When regionalism hurts

 

 

Aheli Moitra

 

Regionalism is understood to be the expression of a common sense of identity and purpose by a people within a geographical region. Policies and institutions are accordingly created that break away from centralized institutions, shaping collective action as per the needs of the people of that region in order to uplift them.

 

Naga people are familiar with this political concept though it has survived at great cost in the Indian Union—subsequent governments in Nagaland State have relied heavily on New Delhi and central policies in order to attract funds. The heavy focus on maintaining a government, instead of uplifting all people, has induced many new forms of inequality for sections of society, often marginalizing women and forcing workers to migrate. Not that governance has gained; what the Naga and their neighbouring peoples have lost, markets (and those who own capital) have gained.

 

On the international arena, economic regionalism is on the rise. The World Trade Organization has historically encouraged the conversion of sustenance into commodity. It facilitated the entry of big business into self sustaining ecologies, often destroying the latter with impunity. Free Trade Agreements (FTA) have forced countries to allow capital to rule over policy. They have deprived those who have not had traditional access to capital, bringing several peoples/nations/states to their knees. Breaking away from the hegemony of centralized institutions, countries have formed regional blocs. However, instead of shifting focus away from markets and capital, these countries are forging similar trade agreements. By favouring multinational corporations, these can potentially destroy native agriculture, small and medium enterprise, promote big business that rely on mechanization and do not create jobs, thereby pushing marginalized populations into further poverty and impoverishment.

 

The Regional Comprehensive Economic Partnership (RCEP) is one such “mega-regional” economic agreement (FTA) being negotiated between the 10 ASEAN (Association of South East Asian Nations) governments and their six FTA partners: Australia, China, India, Japan, New Zealand and South Korea.

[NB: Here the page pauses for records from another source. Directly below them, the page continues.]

/-- R464: the record that a handling unit works on next: the highest class, the one in progress before others of that class, then the
oldest. [DEDUCED, log 67] -/
def State.nextRec (s : State) (unit : Nat) : Option ErrRec :=
  let mine := s.errq.opened.filter (fun r => s.unitOf r == unit)
  let top := mine.foldl (fun m r => max m r.cls) 0
  let best := mine.filter (fun r => r.cls == top)
  match best.find? (fun r => r.seq == SMap.get 0 s.errq.handling unit && r.step != 0) with
  | some r => some r
  | none => best.foldl (fun m r => match m with | some x => if r.seq < x.seq then some r else m | none => some r) none

/-- R308, R464: one step of a page retirement: a replacement page is taken, and one unit is copied. -/
def State.retireStep (s : State) (r : ErrRec) : State × Bool :=
  let ch := r.domId
  let h := ch / 48
  let p := SMap.get {} (s.channel ch).pages r.detail
  if p.retired then (s, true)
  else if p.copying then s.copyUnit h ch r.detail
  else match s.takeSpare h ch r.detail with
    | some t => t.copyUnit h ch r.detail
    | none => (s, true)

/-- R459, R461: the management periphery's die-network resends are exhausted: the management controller restarts. -/
def State.restartMc (s : State) : State := s.raiseError 0x0502 contained .module 0 none 0

/-- R457: the DEGRADING action of a record; true where it is done. -/
def State.degradeStep (s : State) (r : ErrRec) : State × Bool :=
  match r.kind with
  | .core =>
    if r.step = 0 ∧ (s.core r.domId).fence ≠ .inService then (s, true)
    else s.fenceStepDo r.domId r.source r.step
  | .queue => (s.stopQueue r.domId, true)
  | .channel => (if r.source = 0x0204 ∧ !r.escalated then s else s.fenceChannel r.domId, true)
  | .hub => (if r.source = 0x0209 ∧ !r.escalated then s else s.loseHub r.domId, true)
  | .ucie => (s.fenceUcie (r.domId / 6) (r.domId % 6), true)
  | .port => (s.fencePort r.domId, true)
  | .slice => (s.sliceFault r.domId, true)
  | .hostPort => (s.holdLinkDown r.domId, true)
  | _ => (s, true)

/-- R457: the domains that a JOB-FATAL record stops. -/
def State.fatalDomains (s : State) (r : ErrRec) : List Nat :=
  match r.kind with
  | .core => [(s.core r.domId).sramDomain]
  | .queue => [s.queueDomain r.domId]
  | .channel => s.domainsOfHub (r.domId / 48)
  | .hub => s.domainsOfHub r.domId
  | .slice => s.commDomains
  | .job => [r.domId]
  | _ => []

/-- R464: one step of a record's containment action; true where it is done. [DEDUCED, log 67] -/
def State.containRec (s : State) (r : ErrRec) : State × Bool :=
  if r.cls = jobFatal then ((s.fatalDomains r).foldl State.stopDomain s, true)
  else if r.cls = degrading then s.degradeStep r
  else if r.source = 0x0203 then s.retireStep r
  else (s, true)

/-- R308, R459, R477: what a closed record leaves to be raised: a refused retirement, a restart of the management controller, or the loss of
a hub that was not lost before. -/
def State.afterRec (s : State) (r : ErrRec) (wasLost : Bool) : State :=
  if r.cls = degrading ∧ r.kind = .hub ∧ r.source ≠ 0x0208 ∧ (s.hub r.domId).lost ∧ !wasLost then s.raiseError 0x0208 degrading .hub r.domId none 0
  else if r.cls ≠ contained then s
  else if r.source = 0x0203 ∧ !(SMap.get {} (s.channel r.domId).pages r.detail).retired then s.refuseRetire (r.domId / 48) r.domId r.detail
  else if r.source = 0x0109 then s.restartMc
  else s

/-- The purge of some domain runs (R507). -/
def State.purging (s : State) : Bool := s.sec.domains.any (fun e => e.2.purging)

/-- R512: hub controllers restart after their open error records close; a new TH runs after the purges that pin_th asks for.
[DEDUCED, log 76] -/
def State.mayRun (s : State) (j : Nat) : Bool :=
  if j = 2 then !s.errq.opened.any (fun r => decide (3 ≤ s.unitOf r)) else if j = 0 then !s.purging else true

/-- R512, R513: the hold of the activation in progress begins, once the image may run. [DEDUCED, log 76] -/
def State.beginHold (s : State) : State :=
  match s.sec.activation with
  | some a => if a.deadline = 0 ∧ s.mayRun a.cur then { s with sec := { s.sec with activation := some { a with deadline := s.now + activationHold a.cur } } } else s
  | none => s

/-- R512: the retirement that a record asks for waits while the controller of its hub restarts. -/
def State.retirementWaits (s : State) (unit : Nat) (r : ErrRec) : Bool := r.source == 0x0203 && decide (3 ≤ unit) && s.hubRestarts (unit - 3)

/-- R464: a handling unit's next step. [DEDUCED, log 67] -/
def doContainment (unit : Nat) (s : State) : State :=
  if !s.ready || s.freeze.frozen then s
  else match s.nextRec unit with
    | none => s
    | some r =>
      if s.retirementWaits unit r then s
      else
      let s := { s with errq := { s.errq with handling := SMap.set 0 s.errq.handling unit r.seq } }
      let (t, done) := s.containRec r
      if done then ((t.closeRec r).afterRec r (s.hub r.domId).lost).beginHold
      else { t with errq := t.errq.rewrite r (fun x => { x with step := r.step + 1 }) }

/-- R464: ERROR_CONTAINMENT_STEP. -/
def execErrorContainmentStep (unit : Nat) (s : State) : Host.Outcome State Fault Refusal :=
  if unit < 11 then .next (doContainment unit s) else .fault .noSuchUnit

/-! ### The error queue as hosts drive it (R467), and the watchdog (R461) -/

/-- R467: held records that are not open, up to a seq, are released; clear_lost clears lost, with the errors it counted (R480).
[DEDUCED, log 68] -/
def State.popErrors (s : State) (v : Nat) : State :=
  let q := s.errq
  let free := fun (o : Option ErrRec) => match o with
    | some r => if r.seq ≤ v % 2 ^ 48 ∧ !r.isOpen then none else some r
    | none => none
  let n := if bit v 63 then q.lost else 0
  { s with errq := { q with slots := SMap.mapVals none (fun _ o => free o) q.slots, lost := q.lost - n, raised := q.raised - n } }

def State.errqPop (s : State) (p : HostPort) (v : Nat) : State := s.byStewardOnly p (fun s => s.popErrors v)

def doErrqPop (p : HostPort) (v : Nat) (s : State) : State := s.hostWrite p 0x03B00028 (.obsErrqPop p v) (fun t => t.errqPop p v)

/-- R467: OBS_ERRQ_POP. -/
def execObsErrqPop (p : HostPort) (v : Nat) (s : State) : Host.Outcome State Fault Refusal := .next (doErrqPop p v s)

/-- R461: the management controller restarts within this one command; open records resume from their current step, a SEW past its sew point completes, and one
that has not passed it checks again: all as State holds them. R512: the watchdog is suspended while TH activates. [DEDUCED, log 68] -/
def doWatchdog (s : State) : State := if s.power.pwrGood && !s.activating 0 then s.restartMc else s

/-- R461: MC_WATCHDOG_EXPIRY. -/
def execMcWatchdogExpiry (s : State) : Host.Outcome State Fault Refusal := .next (doWatchdog s)
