-- ==== Sys2Proof/Machine/Registers.lean ====
section
/-! DEFINITION. The registers of BAR0 as hosts read and write them (R18 to R23): every register of the spec by its offset. -/

namespace Sys2Proof.Machine

/-! ### What is decoded (R18) -/

/-- R18: the blocks of BAR0, as first and last byte. [DEDUCED, log 14] -/
def bar0Blocks : List (Nat × Nat) :=
  [(0, 0x1F), (0x40, 0x5F), (0x1000, 0x11FF), (0x2000, 0x2FFF), (0x3000, 0x317F), (0x5000, 0x57FF), (0x8000, 0xFFFF), (0x10000, 0x100FF),
   (0x00100000, 0x0010000F), (0x02000000, 0x027FFFFF), (0x02800000, 0x02800FFF), (0x02810000, 0x02810FFF), (0x03000000, 0x0302FFFF),
   (0x03100000, 0x03110FFF), (0x03200000, 0x0331FFFF), (0x03600000, 0x0364FFFF), (0x03780000, 0x037FFFFF), (0x03800000, 0x038000FF),
   (0x03810000, 0x03811FFF), (0x03820000, 0x03821FFF), (0x03830000, 0x03831BFF), (0x03840000, 0x038403FF), (0x03B00000, 0x03B03FFF),
   (0x03C00000, 0x03C001FF), (0x03C00800, 0x03C00817), (0x03C01000, 0x03C0104F), (0x03C10000, 0x03C2FFFF)]

/-- R18: the offset lies in a block; of a core region, in its first 32 KiB. [DEDUCED, log 14] -/
def decoded (off : Nat) : Bool :=
  bar0Blocks.any (fun b => decide (b.1 ≤ off) && decide (off ≤ b.2)) ||
  (match inBlock 0x01000000 0x10000 24 off with | some (_, r) => decide (r < 0x8000) | none => false)

/-- R18: the registers of the other port's mailbox. -/
def otherMailbox (p : HostPort) (off : Nat) : Bool :=
  let q := portNum (otherPort p)
  (decide (0x03C00000 + 0x100 * q ≤ off) && decide (off < 0x03C00100 + 0x100 * q)) ||
  (decide (0x03C10000 + 0x10000 * q ≤ off) && decide (off < 0x03C20000 + 0x10000 * q))

/-! ### Reads of the host-port window (chapter 11) -/

/-- The halves of an 8-byte slot that an access takes. -/
structure Half where
  lo : Bool
  hi : Bool

/-- A read that changes nothing. -/
def State.pure (s : State) (v : Nat) : Nat × State := (v, s)

/-- HOST_QCFG and the registers after it. [DESIGN CHOICE, log 15] -/
def State.readQueue (s : State) (p : HostPort) (n r : Nat) : Nat :=
  let h := s.hostq (hqOf p n)
  if r = 0 then
    put (b2n (h.enable && !h.stopping)) 31 31 + put h.lostPolicy 30 29 +
      put (if h.enable then s.serving (8 * h.core + h.cq) else h.core) 28 24 + put h.cq 23 21 + put h.sizeLog2 20 16 + put h.vec 10 0
  else if r = 8 then h.sring
  else if r = 0x10 then h.cring
  else if r = 0x18 then h.head
  else if r = 0x20 then put (s.hqState (hqOf p n)) 63 62 + put h.ctail 31 16 + put h.shead 15 0
  else 0

/-- HOST_ROLE. [DESIGN CHOICE, log 15] -/
def State.hostRole (s : State) (p : HostPort) : Nat :=
  let r := s.roles
  let mine := match r.steward with | none => 0 | some q => if q = p then 1 else 2
  let grace := if r.claim = 1 then (r.graceEnds - s.now) / 1000000 else 0
  put mine 31 30 + put (b2n r.steward.isSome) 29 29 + put (match r.steward with | some q => portNum q | none => 0) 28 28 +
    put (b2n (s.port (otherPort p)).linkUp) 27 27 + put r.claim 26 25 + put r.silence 24 22 + put grace 15 0

/-- HOST_EVQ_CFG. -/
def Port.evqReg (x : Port) : Nat :=
  put (b2n x.evqEnable) 63 63 + put x.evqSize 62 58 + put x.evqVec 57 47 + put x.evqHead 31 16 + put x.evqTail 15 0

/-- HOST_LOSTQ and HOST_LOSTQ_SEQ of host queue `hq`. -/
def State.lostReg (s : State) (hq : Nat) (seq : Bool) : Nat :=
  match (s.hostq hq).lost with
  | none => 0
  | some l =>
    if seq then l.cseq
    else put 1 63 63 + put (b2n l.settled) 62 62 + put (b2n l.cancel) 61 61 + put (b2n l.converted) 60 60 + put l.status 59 52 +
      put l.discarded 51 36 + put l.userTag 31 0

/-- The MSI-X table and the pending-bit array (R408). -/
def Port.msixReg (x : Port) (off : Nat) : Nat :=
  if off < 0x10000 then
    let v := SMap.get ({} : MsixVec) x.msix ((off - 0x8000) / 16)
    if off % 16 = 0 then v.addr else v.data % 2 ^ 32 + v.ctl * 2 ^ 32
  else maskOf 64 (fun i => (SMap.get ({} : MsixVec) x.msix (64 * ((off - 0x10000) / 8) + i)).pending)

/-- The host-port window and the transaction registers. [DESIGN CHOICE, log 15] -/
def State.readHostWindow (s : State) (p : HostPort) (b : Nat) : Nat :=
  if b < 0x2000 then 0
  else if b < 0x3000 then s.readQueue p ((b - 0x2000) / 0x40) (b % 0x40)
  else if b = 0x3000 then s.hostRole p
  else if b = 0x3008 then (match s.roles.steward with | some q => (s.port q).heartbeat | none => 0)
  else if b = 0x3010 then (s.port p).claimResult
  else if b = 0x3018 then s.reg (perPort p 0x3018)
  else if b = 0x3020 ∨ b = 0x3028 then s.reg b
  else if b = 0x3040 then (s.port p).evqBase
  else if b = 0x3048 then (s.port p).evqReg
  else if 0x3100 ≤ b ∧ b < 0x3180 then s.reg (perPort p b)
  else if 0x5000 ≤ b ∧ b < 0x5800 then s.lostReg ((b - 0x5000) / 0x10) (b % 0x10 == 8)
  else if (0x8000 ≤ b ∧ b < 0x10100) then (s.port p).msixReg b
  else if b = 0x00100008 then s.txnStatus p
  else 0

/-! ### Reads of the core and engine registers -/

/-- CORE_QSTATUS's state. -/
def State.coreQState (s : State) (qi : Nat) : Nat :=
  let q := s.queue qi
  if q.stopped then 4
  else if q.trapped then 3
  else if q.movedTo ≠ 0 then 5
  else if q.inflight.any (fun w => w.stage == .issued && ((w.opcode == 7 && (w.op == 2 || w.op == 3)) || (w.opcode == 0xC && !w.waits.isEmpty))) then 2
  else if q.sub.isSome || !q.inflight.isEmpty then 1
  else 0

/-- The registers of a core queue. -/
def State.readCoreQ (s : State) (qi r : Nat) : Nat :=
  let q := s.queue qi
  let t := if q.trapped then q.trap else none
  if r = 0 then put (s.coreQState qi) 31 29 + put (s.serving qi) 28 24 + put (sat 8 q.inflight.length) 23 16
  else if r = 8 then q.rseq
  else if r = 0x10 then (match t with | some t => put t.code 31 16 + put t.cause 7 0 | none => 0)
  else if r = 0x18 then (match t with | some t => t.pc.toNat | none => 0)
  else if r = 0x20 then put (b2n q.trapOnStatus) 31 31
  else 0

/-- CORE_FENCE_CTL. [DESIGN CHOICE, log 15] -/
def Core.fenceReg (x : Core) : Nat :=
  put (match x.fence with | .inService => 0 | .fencing => 1 | .fenced => 2 | .scrubbing => 3 | .testing => 4) 29 27 + put (b2n x.withdrawn) 26 26 +
    put (b2n x.bySw) 25 25 + put (maskOf 8 (fun n => SMap.get 0 x.guests n != 0)) 23 16 + put x.source 15 0

/-- R133: a pleat between steps 3 and 4 of a drain (R125): the hem has not latched its last old sum. -/
def Engine.drainActive (e : Engine) (p : Nat) : Bool := (e.pleat p).draining && decide (e.wave < (e.pleat p).drainEnd)

/-- R133: a tile loads or streams on a pleat, or its sums still drain to the hem. -/
def Engine.pleatBusy (e : Engine) (p : Nat) : Bool := (e.pleat p).run.isSome || decide (e.wave < e.drainsAt p)

/-- ENG_ARRAY_STATUS. -/
def State.arrayStatus (s : State) (g : Nat) : Nat :=
  let e := s.engine g
  let used := (e.regions.map (fun r => r.accs * 64 * (r.right - r.left))).sum
  put (b2n ((s.core (g / 4)).fence != .inService)) 31 31 + put (b2n s.freeze.frozen) 30 30 + put (b2n (decide (e.wave < e.portFree))) 29 29 +
    put (b2n ((upto 16).any e.drainActive)) 28 28 + put ((524288 - used) / 256) 27 16 + put (maskOf 16 e.pleatBusy) 15 0

/-- The registers of an engine. -/
def State.readEngine (s : State) (g r : Nat) : Nat :=
  let e := s.engine g
  if r = 0x10 then
    put (b2n (e.rateValid && (s.core (g / 4)).fence == .inService)) 31 31 + put e.rateSeq 27 16 + put e.rate 15 0
  else if r = 0x20 then s.arrayStatus g
  else if r = 0x28 then e.map
  else if r = 0x30 then e.mode
  else 0

/-- A core region. -/
def State.readCore (s : State) (c r : Nat) : Nat :=
  if 0x4000 ≤ r then s.readEngine (4 * c + (r - 0x4000) / 0x1000) (r % 0x1000)
  else if 0x1000 ≤ r ∧ r < 0x1800 then s.readCoreQ (8 * c + (r - 0x1000) / 0x100) (r % 0x100)
  else if r = 0x0F18 then put (b2n (s.core c).scrubBusy) 31 31 + s.stInForce (coreReg c r)
  else if r = 0x0F28 then (s.core c).fenceReg
  else if r = 0x0F00 ∨ r = 0x0F08 ∨ r = 0x0F10 ∨ r = 0x0F20 then s.reg (coreReg c r)
  else 0

/-! ### Reads of the hub, update, link, tack and tailor registers -/

/-- HUB_SCRUB's progress, in 256ths of the pass. -/
def State.scrubProgress (s : State) (h : Nat) : Nat :=
  (s.hub h).scrubPos * 256 / max 1 (s.rawPages * (s.liveList h).length)

/-- A hub block. -/
def State.readHub (s : State) (h r : Nat) : Nat :=
  let x := s.hub h
  let live := if x.lost then 0 else x.ucieLive
  if r = 0 then
    put (if x.lost then 2 else if s.ready && s.hubDegraded h then 1 else 0) 31 30 + put (if x.lost then 0 else x.liveChannels) 29 24 +
      put ((upto 6).filter (bit live)).length 23 21
  else if r = 8 then x.localLimit
  else if r = 0x10 then maskOf 48 (fun c => (s.channel (48 * h + c)).fenced)
  else if r = 0x18 then
    put x.retiredPages 63 48 + put x.sparePages 47 32 + put x.stripesTaken 31 16 + put (fld (s.reg (hubReg h r)) 15 8) 15 8 + put (sat 8 x.refused) 7 0
  else if r = 0x20 then put x.corrected 63 32 + put x.uncorrectable 31 0
  else if r = 0x28 then setFld (setFld (s.reg (hubReg h r)) 15 8 (s.scrubProgress h)) 7 0 x.scrubPasses
  else if r = 0x30 ∨ r = 0x38 then s.reg (hubReg h r)
  else if r = 0x40 then put (sat 16 x.resends) 31 16 + put x.retrains 15 8 + put live 5 0
  else 0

India is currently hosting the 19th round of RCEP negotiations in Hyderabad. Marginalized groups are protesting the potential impact that the health or agriculture sectors could have if imports are unconditionally allowed into the country at the cost of policies (like affordable healthcare or seed sovereignty).

 

From past data on FTAs available, rural peasant communities will be some of the worst affected. Among them, women will be at the bottom of the rung. As an activist from the Federation of Women Farmers Rights, Tamil Nadu pointed out, “Land grabbing for corporate agriculture will impact our food sovereignty, rights over our land and seed preservation. It will force women to migrate to seek labour and become vulnerable to trafficking.”

 

As one type of regionalism hurts, another form of regionalism, like the Naga one, could be an antidote. Standing up for communal sovereignty may be the way forward. In its current corrupt and patriarchal form though, it may not be possible.